ALERTE - L'armée annonce la mise en place d'un organe de transition pour diriger le Burkina Posté le 31/10/2014 - Par Ouagadougou - (©AFP / 30 octobre 2014 18h56) CEDEAO

Il revient au peuple burkinabé de décider de son avenir, estime l'UE
Bruxelles - L'Union européenne a estimé vendredi qu'il revenait au peuple burkinabè de décider de son avenir, y compris par des élections, au lendemain de violentes émeutes contre le régime de Blaise Compaoré et de l'annonce par les militaires de leur prise du pouvoir.
L'Union européenne suit avec préoccupation la situation au Burkina Faso, et déplore les actes de violence ainsi que la perte de vies humaines à la suite des affrontements d'hier entre manifestants et forces de l'ordre, a déclaré dans un communiqué Sébastien Brabant, un porte-parole du service diplomatique de l'UE.
A la suite de l'annonce par le gouvernement du retrait du projet de loi sur la réforme de la Constitution, nous appelons au sens de la responsabilité de toutes les forces politiques, de l'armée et des institutions républicaines ainsi que du peuple burkinabè pour construire ensemble un nouvel avenir pour le pays, de façon apaisée, dans le respect des principes démocratiques et de la Constitution, a-t-il ajouté.

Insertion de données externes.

/-- Every halfword matches exactly one row of the opcode table, and that row is the decoded instruction's (R81, R90). -/
def Obligations.EveryHalfwordHasOneRow : Prop :=
  ∀ w : Half, opcodeRows.filter (fun r => r.matchesHalf w) = [opcodeRow (decodeHalf w)]

/-- Words written out from the encodings of several families decode to their instructions (R82 to R86, R91). -/
def Obligations.WordsDecodeAsWritten : Prop :=
  decodeHalf 0b0001101010001000#16 = .subReg 0#3 1#3 2#3 ∧ decodeHalf 0b0000111000000010#16 = .lsrImm 2#3 0#3 24#5 ∧
  decodeHalf 0b0100011011110111#16 = .movHi 15#4 14#4 ∧ decodeHalf 0b0101011010000011#16 = .ldrsbReg 3#3 0#3 2#3 ∧
  decodeHalf 0b0100100000000110#16 = .ldrPc 0#3 6#8 ∧ decodeHalf 0b1011010100010000#16 = .push true 0x10#8 ∧
  decodeHalf 0b1100000101111000#16 = .stmia 1#3 0x78#8 ∧ decodeHalf 0b1101000111111100#16 = .bne 0xFC#8 ∧
  decodeHalf 0b1101111100010001#16 = .swi 0x11#8 ∧ decodeHalf 0b1110100001111110#16 = .blxLabel 0x3F#10 ∧
  decodeHalf 0b1111111101111110#16 = .blSecond 0x77E#11 ∧ decodeHalf 0b1011111000000001#16 = .refuseU9 1#8

/-! Steps, reset, launch, invariants. -/

/-- In a running state with no exception pending, when the two bytes at the pc are admitted for fetch and decode to `i`,
one step is `i` executed at that state, and the step counted (00_scope.md R14, 20_memory.md R57). -/
def Obligations.StepRunsDecodedInstruction : Prop :=
  ∀ (s : State) (i : Instr), Running s → s.stepNo ∉ s.events.resetAt →
    (s.stepNo ∈ s.events.fiqAt → s.cpsr.f = true) → (s.stepNo ∈ s.events.irqAt → s.cpsr.i = true) →
    admitsByte s.params.mem .fetch s.pc.toNat = true → admitsByte s.params.mem .fetch (s.pc + 1#32).toNat = true →
    decode s.params.endian [readByte s.mem s.pc.toNat, readByte s.mem (s.pc + 1#32).toNat] = .ok (i, []) →
    step s = countStep (exec i s)

/-- The step of a state in which an instruction's word has been placed runs that instruction, whatever the state was:
`withFetchWord` stands for loading a program and entering Thumb state, the model's choice (log entry 5). -/
def Obligations.StepRunsPlacedWord : Prop :=
  ∀ (s : State) (i : Instr), s.mem.wf = true →
    step (s.withFetchWord 16 (encode i).toNat) = countStep (exec i (s.withFetchWord 16 (encode i).toNat))

/-- Before the fetch: Reset first, then FIQ when F = 0, then IRQ when I = 0; then a fetch that is not admitted is a
Prefetch abort (60_exceptions.md R285, R289, R278). That step numbers index lists of asserted inputs is the model's form
of R8's oracles (log entry 7). -/
def Obligations.StepTakesExceptionsByPriority : Prop :=
  ∀ s : State, Running s →
    (s.stepNo ∈ s.events.resetAt → step s = countStep (.next (takeException .reset s))) ∧
    (s.stepNo ∉ s.events.resetAt → s.stepNo ∈ s.events.fiqAt → s.cpsr.f = false →
      step s = countStep (.next (takeException .fiq s))) ∧
    (s.stepNo ∉ s.events.resetAt → (s.stepNo ∉ s.events.fiqAt ∨ s.cpsr.f = true) →
      s.stepNo ∈ s.events.irqAt → s.cpsr.i = false → step s = countStep (.next (takeException .irq s))) ∧
    (s.stepNo ∉ s.events.resetAt → (s.stepNo ∉ s.events.fiqAt ∨ s.cpsr.f = true) →
      (s.stepNo ∉ s.events.irqAt ∨ s.cpsr.i = true) →
      (admitsByte s.params.mem .fetch s.pc.toNat = false ∨
        admitsByte s.params.mem .fetch (s.pc + 1#32).toNat = false) →
      step s = countStep (.next (takeException (.prefetchAbort s.pc) s)))

/-- Outside a running Thumb state there is no successor, and the stop says why (00_scope.md R7); the names of the stops are
the model's (log entry 11). -/
def Obligations.StepStopsOutsideThumb : Prop :=
  ∀ s : State,
    (∀ c, s.ended = some (.leftThumb c) → step s = .fault (.leftThumb c)) ∧
    (s.ended = some .exited → step s = .fault .exited) ∧
    (s.ended = none → s.cpsr.t = false → step s = .fault .armState) ∧
    (Running s → ∀ f, step s ≠ .fault f)

/-- The reset state (70_reset_and_hazards.md R310): ARM state, Supervisor mode, IRQ and FIQ disabled, pc = 0; no step
runs from it. -/
def Obligations.ResetStateAsSpecified : Prop :=
  State.reset.cpsr.t = false ∧ State.reset.cpsr.m = .supervisor ∧ State.reset.cpsr.i = true ∧
  State.reset.cpsr.f = true ∧ State.reset.pc = 0x00000000#32 ∧ step State.reset = .fault .armState

/-- A launch (10_state.md R38, D8; 20_memory.md R66): an odd entry or overlapping writable and fetchable sets are refused
by name; every other launch gives a state: running Thumb code with what the launch gave, each byte at its last given
value, meeting the invariant, no byte both writable and fetchable. The model's choices: that every register and flag has a
value, what a byte the launch does not give reads as, and that an odd entry is named first (log entries 1, 3, 13, 16). -/
def Obligations.LaunchAsSpecified : Prop :=
  ∀ l : Launch,
    (l.entry.getLsbD 0 = true → launch l = .error .oddEntry) ∧
    (∀ a, l.entry.getLsbD 0 = false → inRegions l.params.mem.writable a = true →
      inRegions l.params.mem.fetchable a = true → launch l = .error .selfModifyingCode) ∧
    (l.entry.getLsbD 0 = false →
      (∀ a, inRegions l.params.mem.writable a = true → inRegions l.params.mem.fetchable a = false) →
      ∃ s, launch l = .ok s) ∧
    (∀ s, launch l = .ok s → Running s ∧ Inv s ∧ s.pc = l.entry ∧ s.cpsr.m = l.mode ∧ s.cpsr.i = l.i ∧
      s.cpsr.f = l.f ∧ s.cpsr.n = l.n ∧ s.cpsr.z = l.z ∧ s.cpsr.c = l.c ∧ s.cpsr.v = l.v ∧ s.regs = l.regs ∧
      s.params = l.params ∧ s.events = l.events ∧
      (∀ before a b after, l.contents = before ++ (a, b) :: after → a ∉ after.map Prod.fst → a < 2 ^ 32 →
        readByte s.mem a = b) ∧
      (∀ a, a ∉ l.contents.map Prod.fst → readByte s.mem a = unlistedByte) ∧
      (∀ a, inRegions s.params.mem.writable a = true → inRegions s.params.mem.fetchable a = false))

L'Union européenne estime qu'il revient au peuple burkinabè de décider de son avenir, a dit M. Brabant, ajoutant que toute solution doit être le fruit d'un large consensus et se faire dans le respect de la Constitution. Nous nous tenons prêts à travailler auprès du peuple burkinabè pour assurer un retour à la normalité, y compris par l'organisation des élections, a-t-il précisé .
L'UE a dit étroitement travailler avec ses partenaires internationaux pour assurer une réponse coordonnée à la situation et garantir le respect de la Constitution.
L'opposition a appelé vendredi le peuple à maintenir la pression et a exigé le départ sans conditions du président Compaoré.
(©AFP / 31 octobre 2014 14h31)
ALERTE - L'armée annonce la mise en place d'un organe de transition pour diriger le Burkina

(©AFP / 30 octobre 2014 20h13)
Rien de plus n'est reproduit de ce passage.